Exercise input section start
-- ==== Sys2Proof/Laws/Cells.lean ====
section
/-! SUPPORT. The laws of sparse cell spaces: a read after a write, the cells a write leaves alone, and the
canonical form. -/

namespace Sys2Proof.Machine

variable {α : Type}

/-! ### Reads -/

@[simp] theorem cellGet_nil (k : Nat) : cellGet ([] : Cells α) k = none := rfl

theorem cellGet_append (c d : Cells α) (k : Nat) :
    cellGet (c ++ d) k = (cellGet c k).or (cellGet d k) := by
  induction c with
  | nil => simp
  | cons e c ih =>
    obtain ⟨j, v⟩ := e
    by_cases h : j = k <;> simp [cellGet, h, ih]

/-- A filter that looks at keys only keeps the value of every key it lets through. -/
theorem cellGet_filter (c : Cells α) (f : Nat → Bool) (k : Nat) :
    cellGet (c.filter fun e => f e.1) k = if f k then cellGet c k else none := by
  induction c with
  | nil => simp
  | cons e c ih =>
    obtain ⟨j, v⟩ := e
    by_cases hj : j = k
    · subst hj
      by_cases hf : f j <;> simp [List.filter, hf, cellGet, ih]
    · by_cases hf : f j <;> simp [List.filter, hf, cellGet, ih, hj]

theorem cellGet_numbered (vs : List α) (lo k : Nat) :
    cellGet (numbered lo vs) k = if lo ≤ k then vs[k - lo]? else none := by
  induction vs generalizing lo with
  | nil => simp [numbered]
  | cons v vs ih =>
    by_cases h : lo = k
    · subst h; simp [numbered, cellGet]
    · simp only [numbered, cellGet, h, if_false, ih]
      by_cases h1 : lo ≤ k
      · have : lo + 1 ≤ k := by omega
        obtain ⟨d, rfl⟩ : ∃ d, k = lo + 1 + d := ⟨k - (lo + 1), by omega⟩
        have e : lo + 1 + d - lo = d + 1 := by omega
        simp [h1, e]
      · have : ¬ lo + 1 ≤ k := by omega
        simp [h1, this]

/-- A READ AFTER A WRITE: the written cells hold the written values, every other cell what it held. -/
theorem cellGet_cellPut (c : Cells α) (lo : Nat) (vs : List α) (k : Nat) :
    cellGet (cellPut c lo vs) k =
      if lo ≤ k ∧ k < lo + vs.length then vs[k - lo]? else cellGet c k := by
  have hf := cellGet_filter c (fun j => decide (j < lo)) k
  have hg := cellGet_filter c (fun j => decide (lo + vs.length ≤ j)) k
  simp only [cellPut, cellGet_append, cellGet_numbered] at *
  rw [hf, hg]
  by_cases h1 : k < lo
  · have h2 : ¬ lo ≤ k := by omega
    have h3 : ¬ lo + vs.length ≤ k := by omega
    simp [h1, h2, h3]
  · by_cases h2 : k < lo + vs.length
    · have h3 : lo ≤ k := by omega
      have h4 : k - lo < vs.length := by omega
      simp [h1, h2, h3, h4]
    · have h3 : lo ≤ k := by omega
      have h4 : lo + vs.length ≤ k := by omega
      have h5 : vs.length ≤ k - lo := by omega
      simp [h1, h2, h3, h4, List.getElem?_eq_none h5]

theorem cellGet_cellPut_of_lt (c : Cells α) (lo : Nat) (vs : List α) (j : Nat) (h : j < vs.length) :
    cellGet (cellPut c lo vs) (lo + j) = some vs[j] := by
  rw [cellGet_cellPut, if_pos ⟨by omega, by omega⟩]
  simp [h]

theorem cellGet_cellPut_of_not (c : Cells α) (lo : Nat) (vs : List α) (k : Nat)
    (h : ¬ (lo ≤ k ∧ k < lo + vs.length)) : cellGet (cellPut c lo vs) k = cellGet c k := by
  rw [cellGet_cellPut, if_neg h]

/-- Writing nothing changes no cell. -/
theorem cellGet_cellPut_nil (c : Cells α) (lo k : Nat) : cellGet (cellPut c lo []) k = cellGet c k :=
  cellGet_cellPut_of_not c lo [] k (by simp)

theorem cellGet_cellPut_one (c : Cells α) (lo : Nat) (v : α) (k : Nat) :
    cellGet (cellPut c lo [v]) k = if k = lo then some v else cellGet c k := by
  rw [cellGet_cellPut]
  by_cases h : k = lo
  · subst h; simp
  · have : ¬ (lo ≤ k ∧ k < lo + [v].length) := by simp; omega
    rw [if_neg this, if_neg h]

theorem cellGet_mem {c : Cells α} {k : Nat} {v : α} (h : cellGet c k = some v) : (k, v) ∈ c := by
  induction c with
  | nil => simp at h
  | cons e c ih =>
    obtain ⟨j, w⟩ := e
    by_cases hj : j = k
    · subst hj; simp [cellGet] at h; simp [h]
    · simp [cellGet, hj] at h; exact List.mem_cons_of_mem _ (ih h)

/-! ### The canonical form -/

theorem mem_numbered {vs : List α} {lo : Nat} {e : Nat × α} (h : e ∈ numbered lo vs) :
    lo ≤ e.1 ∧ e.1 < lo + vs.length ∧ e.2 ∈ vs := by
  induction vs generalizing lo with
  | nil => simp [numbered] at h
  | cons v vs ih =>
    rcases List.mem_cons.1 h with rfl | h
    · simp
    · obtain ⟨h1, h2, h3⟩ := ih h
      exact ⟨by omega, by simp; omega, List.mem_cons_of_mem _ h3⟩

theorem sortedKeys_numbered (vs : List α) (lo : Nat) : sortedKeys (numbered lo vs) := by
  induction vs generalizing lo with
  | nil => simp [numbered, sortedKeys]
  | cons v vs ih =>
    simp only [numbered, sortedKeys, List.map_cons, List.pairwise_cons]
    refine ⟨?_, ih (lo + 1)⟩
    intro j hj
    obtain ⟨e, he, rfl⟩ := List.mem_map.1 hj
    have := (mem_numbered he).1
    omega

theorem sortedKeys_filter {c : Cells α} (h : sortedKeys c) (f : Nat × α → Bool) :
    sortedKeys (c.filter f) :=
  List.Pairwise.sublist (List.Sublist.map _ List.filter_sublist) h

/-- Every entry after a write is an entry from before it or a written one. -/
theorem mem_cellPut {c : Cells α} {lo : Nat} {vs : List α} {e : Nat × α} (h : e ∈ cellPut c lo vs) :
    e ∈ c ∨ (lo ≤ e.1 ∧ e.1 < lo + vs.length ∧ e.2 ∈ vs) := by
  simp only [cellPut, List.mem_append] at h
  rcases h with (h | h) | h
  · exact .inl (List.mem_filter.1 h).1
  · exact .inr (mem_numbered h)
  · exact .inl (List.mem_filter.1 h).1

/-- A write keeps the canonical form. -/
theorem sortedKeys_cellPut {c : Cells α} (h : sortedKeys c) (lo : Nat) (vs : List α) :
    sortedKeys (cellPut c lo vs) := by
  simp only [sortedKeys, cellPut, List.map_append]
  rw [List.pairwise_append, List.pairwise_append]
  refine ⟨⟨sortedKeys_filter h _, sortedKeys_numbered vs lo, ?_⟩, sortedKeys_filter h _, ?_⟩
  · intro i hi j hj
    obtain ⟨e, he, rfl⟩ := List.mem_map.1 hi
    obtain ⟨f, hf, rfl⟩ := List.mem_map.1 hj
    have h1 := (List.mem_filter.1 he).2
    have h2 := (mem_numbered hf).1
    simp at h1; omega
  · intro i hi j hj
    obtain ⟨f, hf, rfl⟩ := List.mem_map.1 hj
    have h2 := (List.mem_filter.1 hf).2
    simp at h2
    rcases List.mem_append.1 hi with hi | hi
    · obtain ⟨e, he, rfl⟩ := List.mem_map.1 hi
      have h1 := (List.mem_filter.1 he).2
      simp at h1; omega
    · obtain ⟨e, he, rfl⟩ := List.mem_map.1 hi
      have h1 := (mem_numbered he).2.1
      omega

theorem cellGet_eq_none_of_lt {c : Cells α} {k : Nat} (h : ∀ e ∈ c, k < e.1) : cellGet c k = none := by
  induction c with
  | nil => rfl
  | cons e c ih =>
    obtain ⟨j, v⟩ := e
    have hj : j ≠ k := by have := h (j, v) (by simp); simp at this; omega
    simp [cellGet, hj, ih fun e he => h e (List.mem_cons_of_mem _ he)]

/-- Equal contents are equal data: two canonical spaces that read the same everywhere are the same
list. -/
theorem cells_ext {c d : Cells α} (hc : sortedKeys c) (hd : sortedKeys d)
    (h : ∀ k, cellGet c k = cellGet d k) : c = d := by
  induction c generalizing d with
  | nil =>
    cases d with
    | nil => rfl
    | cons e d => have := h e.1; simp [cellGet] at this
  | cons e c ih =>
    obtain ⟨j, v⟩ := e
    cases d with
    | nil => have := h j; simp [cellGet] at this
    | cons f d =>
      obtain ⟨k, w⟩ := f
      simp only [sortedKeys, List.map_cons, List.pairwise_cons] at hc hd
      have hcl : ∀ e ∈ c, j < e.1 := fun e he => hc.1 _ (List.mem_map_of_mem he)
      have hdl : ∀ e ∈ d, k < e.1 := fun e he => hd.1 _ (List.mem_map_of_mem he)
      have hjk : j = k := by
        by_contra hne
        rcases Nat.lt_or_gt_of_ne hne with hlt | hlt
        · have := h j
          rw [show cellGet ((k, w) :: d) j = none from cellGet_eq_none_of_lt (by
            intro e he; rcases List.mem_cons.1 he with rfl | he
            · exact hlt
            · have := hdl e he; omega)] at this
          simp [cellGet] at this
        · have := h k
          rw [show cellGet ((j, v) :: c) k = none from cellGet_eq_none_of_lt (by
            intro e he; rcases List.mem_cons.1 he with rfl | he
            · exact hlt
            · have := hcl e he; omega)] at this
          simp [cellGet] at this
      subst hjk
      have hv := h j
      simp [cellGet] at hv
      subst hv
      congr 1
      refine ih hc.2 hd.2 fun k => ?_
      by_cases hk : j = k
      · subst hk
        rw [cellGet_eq_none_of_lt hcl, cellGet_eq_none_of_lt hdl]
      · have := h k; simpa [cellGet, hk] using this

end Sys2Proof.Machine
end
Exercise input section end
Exercise brief:
When a line of the data holds the string "rcases", pick it out and copy it.

Output for this exercise:
    rcases List.mem_cons.1 h with rfl | h
  rcases h with (h | h) | h
    rcases List.mem_append.1 hi with hi | hi
        rcases Nat.lt_or_gt_of_ne hne with hlt | hlt
            intro e he; rcases List.mem_cons.1 he with rfl | he
            intro e he; rcases List.mem_cons.1 he with rfl | he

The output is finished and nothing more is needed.